Fluxspace ne se lance pas : il demande un fichier de config ( bon je me dis ca sent la lecture de man : et la nan dit tout la page man de fluxspace existe pas  :Sad:  )

On peut régler la vitesse de la souris ? 

Peut on enlever le sale thème par défault des applications GNOME ( sous GNOME 2 c'était un autre )

Euh, j'ai honte ... coment on change le fond d'écran ?   :Embarassed: 

Bah voila toutes le questions que je vais devoir résoudre pour enfin avoir un gestionnaire facile à utiliser, beau et rapide.
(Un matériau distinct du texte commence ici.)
-- ==== Sys2Proof/Laws/AgreeLanes.lean ====
section
/-! SUPPORT. What the operations of Machine/Lanes leave alone (Laws/Agree). -/

namespace Sys2Proof.Machine

theorem agree_State_setLane {P : List Part} {s0 : State} {s : State} (n : Nat) (l : LaneSt) (h_lns : Part.lns ∈ P) (h_regs : Part.regs ∈ P) (hk : Agree P s0 s) :
    Agree P s0 (State.setLane s n l) := by
  unfold State.setLane
  try dsimp only
  all_goals (with_reducible repeat' first | assumption | rfl | apply agree_wf | split | refine agree_snd ?_ (by assumption) | refine agree_snd2 ?_ (by assumption) | refine agree_st ?_ (by assumption) | refine agree_get ?_ (by assumption) | refine agree_get2 ?_ (by assumption) | apply agree_with_lns)

theorem agree_ckCommit {P : List Part} {s0 : State} (n : Nat) {s : State} (h_frm : Part.frm ∈ P) (h_regs : Part.regs ∈ P) (hk : Agree P s0 s) :
    Agree P s0 (ckCommit n s) := by
  unfold ckCommit
  try dsimp only
  all_goals (with_reducible repeat' first | assumption | rfl | apply agree_wf | split | refine agree_snd ?_ (by assumption) | refine agree_snd2 ?_ (by assumption) | refine agree_st ?_ (by assumption) | refine agree_get ?_ (by assumption) | refine agree_get2 ?_ (by assumption) | apply agree_with_frm)

theorem agree_ckCommitIfQuiet {P : List Part} {s0 : State} (n : Nat) {s : State} (h_frm : Part.frm ∈ P) (h_regs : Part.regs ∈ P) (hk : Agree P s0 s) :
    Agree P s0 (ckCommitIfQuiet n s) := by
  unfold ckCommitIfQuiet
  try dsimp only
  all_goals (with_reducible repeat' first | assumption | rfl | apply agree_ite | apply agree_ite_st | apply agree_ite_snd | apply agree_ckCommit)

theorem agree_ckLoadPreset {P : List Part} {s0 : State} (n : Nat) {s : State} (h_regs : Part.regs ∈ P) (hk : Agree P s0 s) :
    Agree P s0 (ckLoadPreset n s) := by
  unfold ckLoadPreset
  try dsimp only
  all_goals (with_reducible repeat' first | assumption | rfl | apply agree_setReg64 | apply agree_wf)

theorem agree_nextSeq {P : List Part} {s0 : State} (p : Nat) (cls : Nat) {s : State} (h_frm : Part.frm ∈ P) (hk : Agree P s0 s) :
    Agree P s0 (nextSeq p cls s).2 := by
  unfold nextSeq
  try dsimp only
  all_goals (with_reducible repeat' first | assumption | rfl | split | refine agree_snd ?_ (by assumption) | refine agree_snd2 ?_ (by assumption) | refine agree_st ?_ (by assumption) | refine agree_get ?_ (by assumption) | refine agree_get2 ?_ (by assumption) | apply agree_with_frm)

theorem agree_putOnLane {P : List Part} {s0 : State} (n : Nat) (f : Frame) {s : State} (h_out : Part.out ∈ P) (h_regs : Part.regs ∈ P) (hk : Agree P s0 s) :
    Agree P s0 (putOnLane n f s) := by
  unfold putOnLane
  try dsimp only
  all_goals (with_reducible repeat' first | assumption | rfl | apply agree_emit | apply agree_inc)

theorem agree_sendLanes {P : List Part} {s0 : State} (ls : List Nat) (f : Frame) {s : State} (h_frm : Part.frm ∈ P) (h_out : Part.out ∈ P) (h_regs : Part.regs ∈ P) (hk : Agree P s0 s) :
    Agree P s0 (sendLanes ls f s) := by
  unfold sendLanes
  try dsimp only
  all_goals (with_reducible repeat' first | assumption | rfl | apply agree_putOnLane | split | refine agree_snd ?_ (by assumption) | refine agree_snd2 ?_ (by assumption) | refine agree_st ?_ (by assumption) | refine agree_get ?_ (by assumption) | refine agree_get2 ?_ (by assumption) | apply agree_with_frm)

theorem agree_flushWaiting {P : List Part} {s0 : State} (n : Nat) {s : State} (h_frm : Part.frm ∈ P) (h_out : Part.out ∈ P) (h_regs : Part.regs ∈ P) (hk : Agree P s0 s) :
    Agree P s0 (flushWaiting n s) := by
  unfold flushWaiting
  try dsimp only
  all_goals (with_reducible repeat' first | assumption | rfl | apply agree_foldS | apply agree_putOnLane | (intro _ _ _) | (intro _ _) | split | refine agree_snd ?_ (by assumption) | refine agree_snd2 ?_ (by assumption) | refine agree_st ?_ (by assumption) | refine agree_get ?_ (by assumption) | refine agree_get2 ?_ (by assumption) | apply agree_with_frm)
Si quelqu'un aurait une ou deux reponses, n'hésitez pas   :Smile: 

----------

## sireyessire

 *Oo Thior oO wrote:*   

> je viens d'insatller fluxbox. Premiere impression : économie du bureau : bravo pour les petites polices par défault, menu simple et coquet  
> 
> Niveau lancement du gestionnaire : Wah ! Trop rapide.

 

c trop bon hein ?  :Cool: 

 *Quote:*   

> 
> 
> Euh, j'ai honte ... coment on change le fond d'écran ?  
> 
> 

 dans le fichier .fluxbox/init tu mets fbsetbg ton image en rootcommand

```
session.screen0.rootCommand:    fbsetbg -f ~/.fluxbox/*.jpg 
```

----------

## scout

 *Oo Thior oO wrote:*   

> Euh, j'ai honte ... coment on change le fond d'écran ?   

 

Tu utilises la commande fbsetbg

pour avoir la transparence dans les consoles, n'oublies pas de lire ceci http://www.xs4all.nl/~hanb/software/fluxbox/fbsetbg.html

typiquement, dans .fluxbox/init tu te met une ligne

session.screen0.rootCommand:    bash ~/.fluxbox/scriptperso

et apres dans .fluxbox/scriptperso:

#!/bin/bash

# le fond d'ecran

fbsetbg ~/.fluxbox/carrera4.jpg

#les trucs a lancer au demarrage

bbpager -w &

gaim &

synce-trayicon &

----------

## sireyessire

@scout:cool tu es l33t mais je t'ai grillé   :Laughing:   :Laughing:   :Laughing: 

----------

## scout

 *sireyessire wrote:*   

> @scout:cool tu es l33t mais je t'ai grillé    

 

ouais, mais mon post il est mieux, nanananerrreeeuuhhh   :Razz:   :Razz:   :Razz: 

----------

## Oo Thior oO

Ok merci, je regarderais ca au plus vite.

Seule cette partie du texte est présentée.